━━ Data shown

/-- R102: division truncates toward zero and never traps; by zero the quotient is all ones and the remainder is the
dividend, and the one overflow gives the dividend and remainder 0. -/
def Obligations.DivisionTruncatesAndNeverTraps : Prop :=
  ∀ (s : State) (d a b : SReg), Free s [d, a, b] →
    let A := readS s a
    let B := readS s b
    Gives (.div d a b) s d (if B = 0 then BitVec.allOnes 64 else A.sdiv B) ∧
    Gives (.divu d a b) s d (if B = 0 then BitVec.allOnes 64 else A / B) ∧
    Gives (.rem d a b) s d (if B = 0 then A else A.srem B) ∧
    Gives (.remu d a b) s d (if B = 0 then A else A % B)

/-- R103, R104, R105: the immediate arithmetic, the shifts by immediate, LIHI and PCADD give their values. -/
def Sys2Proof.Claim.ImmediatesGiveTheirValues : Prop :=
  ∀ (s : State) (d a : SReg) (imm : BitVec 15) (sh : BitVec 6) (up : BitVec 20), Free s [d, a] →
    let A := readS s a
    let I := imm.signExtend 64
    Gives (.addi d a imm) s d (A + I) ∧ Gives (.andi d a imm) s d (A &&& I) ∧ Gives (.ori d a imm) s d (A ||| I) ∧
    Gives (.xori d a imm) s d (A ^^^ I) ∧ Gives (.slti d a imm) s d (truth (A.toInt < I.toInt)) ∧
    Gives (.sltiu d a imm) s d (truth (A.toNat < I.toNat)) ∧ Gives (.slli d a sh) s d (A <<< sh.toNat) ∧
    Gives (.srli d a sh) s d (A >>> sh.toNat) ∧ Gives (.srai d a sh) s d (A.sshiftRight sh.toNat) ∧
    Gives (.lihi d up) s d (up.signExtend 64 <<< 14) ∧ Gives (.pcadd d up) s d (s.h.pc + up.signExtend 64 <<< 14)

/-- R103, R104, R105: their fields in the parcel; a shift of kind 3, or with a one in bits [29:23], is no instruction. -/
def Sys2Proof.Claim.ImmediatesAreEncoded : Prop :=
  (∀ (d a : SReg) (imm : BitVec 15) (sh : BitVec 6) (up : BitVec 20),
    let iForm (imm15 major : Nat) := some (imm15 * 2 ^ 17 + a.toNat * 2 ^ 12 + d.toNat * 2 ^ 7 + major * 2, 1)
    let uForm (major : Nat) := some (up.toNat * 2 ^ 12 + d.toNat * 2 ^ 7 + major * 2, 1)
    encodeBits (.addi d a imm) = iForm imm.toNat 0x02 ∧ encodeBits (.andi d a imm) = iForm imm.toNat 0x03 ∧
    encodeBits (.ori d a imm) = iForm imm.toNat 0x04 ∧ encodeBits (.xori d a imm) = iForm imm.toNat 0x05 ∧
    encodeBits (.slti d a imm) = iForm imm.toNat 0x06 ∧ encodeBits (.sltiu d a imm) = iForm imm.toNat 0x07 ∧
    encodeBits (.slli d a sh) = iForm sh.toNat 0x08 ∧ encodeBits (.srli d a sh) = iForm (2 ^ 13 + sh.toNat) 0x08 ∧
    encodeBits (.srai d a sh) = iForm (2 * 2 ^ 13 + sh.toNat) 0x08 ∧
    encodeBits (.lihi d up) = uForm 0x09 ∧ encodeBits (.pcadd d up) = uForm 0x0A) ∧
  ∀ w : Nat, w < 2 ^ 32 → w % 2 ^ 7 = 0x08 * 2 → w / 2 ^ 30 = 3 ∨ w / 2 ^ 23 % 2 ^ 7 ≠ 0 → ∃ r, decodeParcels w 0 = .error r

/-- R103, R104, R105: the immediate arithmetic, the shifts by immediate, LIHI and PCADD: their values and encodings. -/
def Obligations.ScalarImmediates : Prop :=
  Sys2Proof.Claim.ImmediatesGiveTheirValues ∧ Sys2Proof.Claim.ImmediatesAreEncoded

/-- R106: a branch goes to PC + 4 × offset when its condition holds and to PC + 4 when it does not, and changes no
register. -/
def Sys2Proof.Claim.BranchesGoToTheirTargets : Prop :=
  ∀ (s : State) (a b : SReg) (off : BitVec 15), Free s [a, b] →
    let A := readS s a
    let B := readS s b
    let there := s.h.pc + 4 * off.signExtend 64
    let go (p : Bool) : Word := if p then there else s.h.pc + 4
    GoesTo (.beq a b off) s (go (decide (A = B))) ∧ GoesTo (.bne a b off) s (go (decide (A ≠ B))) ∧
    GoesTo (.blt a b off) s (go (decide (A.toInt < B.toInt))) ∧ GoesTo (.bge a b off) s (go (decide (B.toInt ≤ A.toInt))) ∧
    GoesTo (.bltu a b off) s (go (decide (A.toNat < B.toNat))) ∧ GoesTo (.bgeu a b off) s (go (decide (B.toNat ≤ A.toNat)))

/-- R107: CALL and CALLR write the link, the address after them, and jump; CALLR reads its target before the link is
written, for d = a too, and clears its low two bits. -/
def Sys2Proof.Claim.CallsLinkAndJump : Prop :=
  ∀ (s : State) (d a : SReg) (off : BitVec 20) (imm : BitVec 15), Free s [d, a] →
    (∃ t, exec (.call d off) s = .next t ∧ Wrote s t d (s.h.pc + 4) (s.h.pc + 4 * off.signExtend 64)) ∧
    (∃ t, exec (.callr d a imm) s = .next t ∧
      Wrote s t d (s.h.pc + 4) ((readS s a + imm.signExtend 64) &&& ~~~3))

/-- R106, R107: the fields of the branches, of CALL and of CALLR in the parcel. -/
def Sys2Proof.Claim.JumpsAreEncoded : Prop :=
  ∀ (d a b : SReg) (off imm : BitVec 15) (far : BitVec 20),
    let bForm (major : Nat) := some (off.toNat / 2 ^ 5 * 2 ^ 22 + b.toNat * 2 ^ 17 + a.toNat * 2 ^ 12 +
      off.toNat % 2 ^ 5 * 2 ^ 7 + major * 2, 1)
    encodeBits (.beq a b off) = bForm 0x20 ∧ encodeBits (.bne a b off) = bForm 0x21 ∧
    encodeBits (.blt a b off) = bForm 0x22 ∧ encodeBits (.bge a b off) = bForm 0x23 ∧
    encodeBits (.bltu a b off) = bForm 0x24 ∧ encodeBits (.bgeu a b off) = bForm 0x25 ∧
    encodeBits (.call d far) = some (far.toNat * 2 ^ 12 + d.toNat * 2 ^ 7 + 0x26 * 2, 1) ∧
    encodeBits (.callr d a imm) = some (imm.toNat * 2 ^ 17 + a.toNat * 2 ^ 12 + d.toNat * 2 ^ 7 + 0x27 * 2, 1)

/-- R106, R107: branches, CALL and CALLR: where they go, what they write, and their encodings. -/
def Obligations.BranchesAndCalls : Prop :=
  Sys2Proof.Claim.BranchesGoToTheirTargets ∧ Sys2Proof.Claim.CallsLinkAndJump ∧ Sys2Proof.Claim.JumpsAreEncoded

/-- R109, R19: a scalar instruction that names a register whose read-back value is outstanding changes nothing but the
mark that it waits: the PC stays at it. -/
def Obligations.PendingRegisterHoldsInstruction : Prop :=
  ∀ (s : State) (d a b : SReg) (off : BitVec 15), (isPending s.h d ∨ isPending s.h a ∨ isPending s.h b) →
    let waiting : State := Waiting s
    exec (.add d a b) s = .next waiting ∧ exec (.mul d a b) s = .next waiting ∧ exec (.div d a b) s = .next waiting ∧
    (isPending s.h a ∨ isPending s.h b → exec (.beq a b off) s = .next waiting ∧ exec (.bltu a b off) s = .next waiting) ∧
    (isPending s.h d ∨ isPending s.h a → exec (.callr d a off) s = .next waiting)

━━━━

What to produce> In the data above, retype exactly and only the lines between the one holding "Free s [a, b] →" and the one holding "GoesTo (.bltu a", inclusive.

Answer>
  ∀ (s : State) (a b : SReg) (off : BitVec 15), Free s [a, b] →
    let A := readS s a
    let B := readS s b
    let there := s.h.pc + 4 * off.signExtend 64
    let go (p : Bool) : Word := if p then there else s.h.pc + 4
    GoesTo (.beq a b off) s (go (decide (A = B))) ∧ GoesTo (.bne a b off) s (go (decide (A ≠ B))) ∧
    GoesTo (.blt a b off) s (go (decide (A.toInt < B.toInt))) ∧ GoesTo (.bge a b off) s (go (decide (B.toInt ≤ A.toInt))) ∧
    GoesTo (.bltu a b off) s (go (decide (A.toNat < B.toNat))) ∧ GoesTo (.bgeu a b off) s (go (decide (B.toNat ≤ A.toNat)))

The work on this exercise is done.